Wissenschaftsgeschichte: Das Wissen der Griechen
Eine Enzyklopädie
Aus dem Französischen von Volker Breidecker et al. Wilhelm Fink, München 2000. 916 Seiten, € 75,67
Aus dem Französischen von Volker Breidecker et al. Wilhelm Fink, München 2000. 916 Seiten, € 75,67
Wer in diesem Buch die herkömmlichen Weisheiten über die Anfänge der Wissenschaft, die Ursprünge der Philosophie und des abendländischen Denkens erwartet, sieht sich getäuscht. Aber auf durchaus angenehme Weise.
Die Herausgeber wollen in ihrem Buch "den Griechen dabei zusehen, wie sie sich selbst zusehen", wie sie dachten, handelten und planten. Das ist den beiden Historikern – aus Paris der eine, aus Cambridge der andere – mit Unterstützung von 45 weiteren Autoren aus Frankreich, Großbritannien, Italien und den USA sehr gut gelungen. Ihre neuartige Konzeption verdient höchstes Lob, ebenso wie die ausgezeichnete Arbeit der Übersetzer.
Gegliedert ist das bilderlose Buch – es gibt lediglich eine Zeittafel und zwei Übersichtskarten – in vier Kapitel. Das erste, "Philosophie", beschreibt zunächst den volkstümlichen und mythischen Hintergrund, vor dem sich philosophische Gedankengänge zu entwickeln begannen. Von diesen ersten Erkenntnisprozessen bis zur Herausbildung eines klaren wissenschaftlichen Denkens war es ein weiter Weg. Den Autoren gelingt es, in manchmal weitschweifiger, aber eindrucksvoller Darstellung die antike Sichtweise der Philosophie zu veranschaulichen, die sich erheblich von der heutigen unterscheidet.

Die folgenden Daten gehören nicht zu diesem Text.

theorem restoreRail_kept {q : Keep} (r : Nat) (mv : Nat) (current : Nat) {d : Dev} (h : Kept q d) :
    Kept q (restoreRail r mv current d) := by
  unfold restoreRail
  repeat' (first
    | with_reducible assumption | intro _
    | (extract_lets +onlyGivenNames -underBinder dd; first
        | ((have hh : Kept q dd := ?_); on_goal 2 => clear_value dd; on_goal 1 => subst dd)
        | (subst dd))
    | with_reducible apply railEvent_kept | with_reducible apply Dev_setRail_kept
    | with_reducible apply Dev_setThermal_kept | with_reducible apply restoreDie_kept
    | with_reducible apply endCondition_kept | split)

theorem railRestoreTimer_kept {q : Keep} (rail : Fin 14) (ofCurrent : Bool) (mv : Nat) (current : Nat) {d : Dev} (h :
    Kept q d) :
    Kept q (railRestoreTimer rail ofCurrent mv current d) := by
  unfold railRestoreTimer
  repeat' (first
    | with_reducible assumption | intro _
    | (extract_lets +onlyGivenNames -underBinder dd; (subst dd))
    | with_reducible apply Dev_setRail_kept | with_reducible apply Dev_setThermal_kept
    | with_reducible apply restoreRail_kept | split)

theorem vddXUndervoltageTimer_kept {q : Keep} {d : Dev} (hq : q.pos = none) (hm : q.plan = none) (h : Kept q d) :
    Kept q (vddXUndervoltageTimer d) := by
  unfold vddXUndervoltageTimer
  repeat' (first
    | with_reducible assumption | intro _ | with_reducible apply fullReset_kept | split)

theorem memoryRailResetTimer_kept {q : Keep} {d : Dev} (hq : q.pos = none) (hm : q.plan = none) (h : Kept q d) :
    Kept q (memoryRailResetTimer d) := by
  unfold memoryRailResetTimer
  repeat' (first
    | with_reducible assumption | intro _
    | (extract_lets +onlyGivenNames -underBinder dd; (subst dd))
    | with_reducible apply fullReset_kept | split)

theorem limitWrite_kept {q : Keep} (limit : Limit) (value : Nat) {d : Dev} (h : Kept q d) :
    Kept q (limitWrite limit value d) := by
  unfold limitWrite
  repeat' (first
    | with_reducible assumption | intro _
    | (extract_lets +onlyGivenNames -underBinder dd; (subst dd))
    | with_reducible apply Dev_setThermal_kept | with_reducible apply Dev_setRail_kept
    | with_reducible apply healthEvent_kept | with_reducible apply logWrite_kept | split)

theorem emEstimatorSample_kept {q : Keep} (rail : Fin 14) (current : Nat) (temp : Int) {d : Dev} (h : Kept q d) :
    Kept q (emEstimatorSample rail current temp d) := by
  unfold emEstimatorSample
  repeat' (first
    | with_reducible assumption | intro _
    | (extract_lets +onlyGivenNames -underBinder dd; (subst dd))
    | with_reducible apply Dev_setRail_kept)

theorem eyeMarginSample_kept {q : Keep} (link : EyeLink) (margin : Nat) {d : Dev} (h : Kept q d) :
    Kept q (eyeMarginSample link margin d) := by
  unfold eyeMarginSample
  repeat' (first
    | with_reducible assumption | intro _
    | (extract_lets +onlyGivenNames -underBinder dd; first
        | ((have hh : Kept q dd := ?_); on_goal 2 => clear_value dd; on_goal 1 => subst dd)
        | (subst dd))
    | ((conv => (arg 2; arg 23; skip)); with_reducible refine Kept.mk' ?_ rfl rfl rfl rfl rfl rfl rfl rfl rfl)
    | with_reducible apply Dev_setCamera_kept | with_reducible apply Dev_setLidar_kept
    | with_reducible apply Dev_setVport_kept | split)

theorem canaryFailure_kept {q : Keep} (cl : Fin 132) {d : Dev} (h : Kept q d) :
    Kept q (canaryFailure cl d) := by
  unfold canaryFailure
  repeat' (first
    | with_reducible assumption | intro _
    | (extract_lets +onlyGivenNames -underBinder dd; (subst dd))
    | ((conv => (arg 2; arg 23; skip)); with_reducible refine Kept.mk' ?_ rfl rfl rfl rfl rfl rfl rfl rfl rfl))

theorem writeWear_kept {q : Keep} {d : Dev} (h : Kept q d) :
    Kept q (writeWear d) := by
  unfold writeWear
  repeat' (first
    | with_reducible assumption | intro _
    | (extract_lets +onlyGivenNames -underBinder dd; (subst dd))
    | ((conv => (arg 2; arg 23; skip)); with_reducible refine Kept.mk' ?_ rfl rfl rfl rfl rfl rfl rfl rfl rfl)
    | with_reducible apply emit_kept | split)

theorem wearRecordWrite_kept {q : Keep} {d : Dev} (h : Kept q d) :
    Kept q (wearRecordWrite d) := by
  unfold wearRecordWrite
  repeat' (first
    | with_reducible assumption | intro _ | with_reducible apply writeWear_kept | split)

Im zweiten Kapitel, "Politik", stehen nicht etwa die politischen Instrumente und Institutionen selbst im Vordergrund, sondern – dem Grundgedanken dieser Enzyklopädie folgend – deren Rechtfertigung und das Nachdenken über sie: die vielfältigen Aspekte politischen Handelns und Denkens etwa, oder das Spannungsfeld zwischen der erklärten Ideologie und der Praxis des staatsbürgerlichen Lebens.
Das dritte Kapitel, "Forschung und Wissenschaft", beginnt mit einer zusammenfassenden Darstellung der institutionellen und begrifflichen Vo-raussetzungen für einen – auch nach modernen Kriterien – wissenschaftlich fundierten Erkenntnisgewinn. Es folgen 15 Artikel über einzelne Wissensgebiete, von "Astronomie" über "Harmonik", "Logik", "Physik" und "Poetik" bis hin zur "Theorie der Sprache".
Ebenfalls alphabetisch, wie in Enzyklopädien üblich, sind die "Denker und geistigen Strömungen" des Schlusskapitels sortiert. Die Auswahl der Gelehrten und Denkschulen wirkt etwas eigenwillig. Doch Querverweise am Ende jeder Einzeldarstellung und ein ausführliches Namen- und Sachregister am Ende des Buches verweisen auch auf Forscher und Werke, denen kein eigener Beitrag gewidmet ist.
Für wen eignet sich nun diese Enzyklopädie? Für den schnellen Leser gewiss nicht. Wer aber bereit ist, die neuartige Herangehensweise der Autoren zu akzeptieren und immer wieder im Buch zu schmökern, dem wird sich ein ungewohntes und vielfältiges Bild des griechischen Wissens erschließen.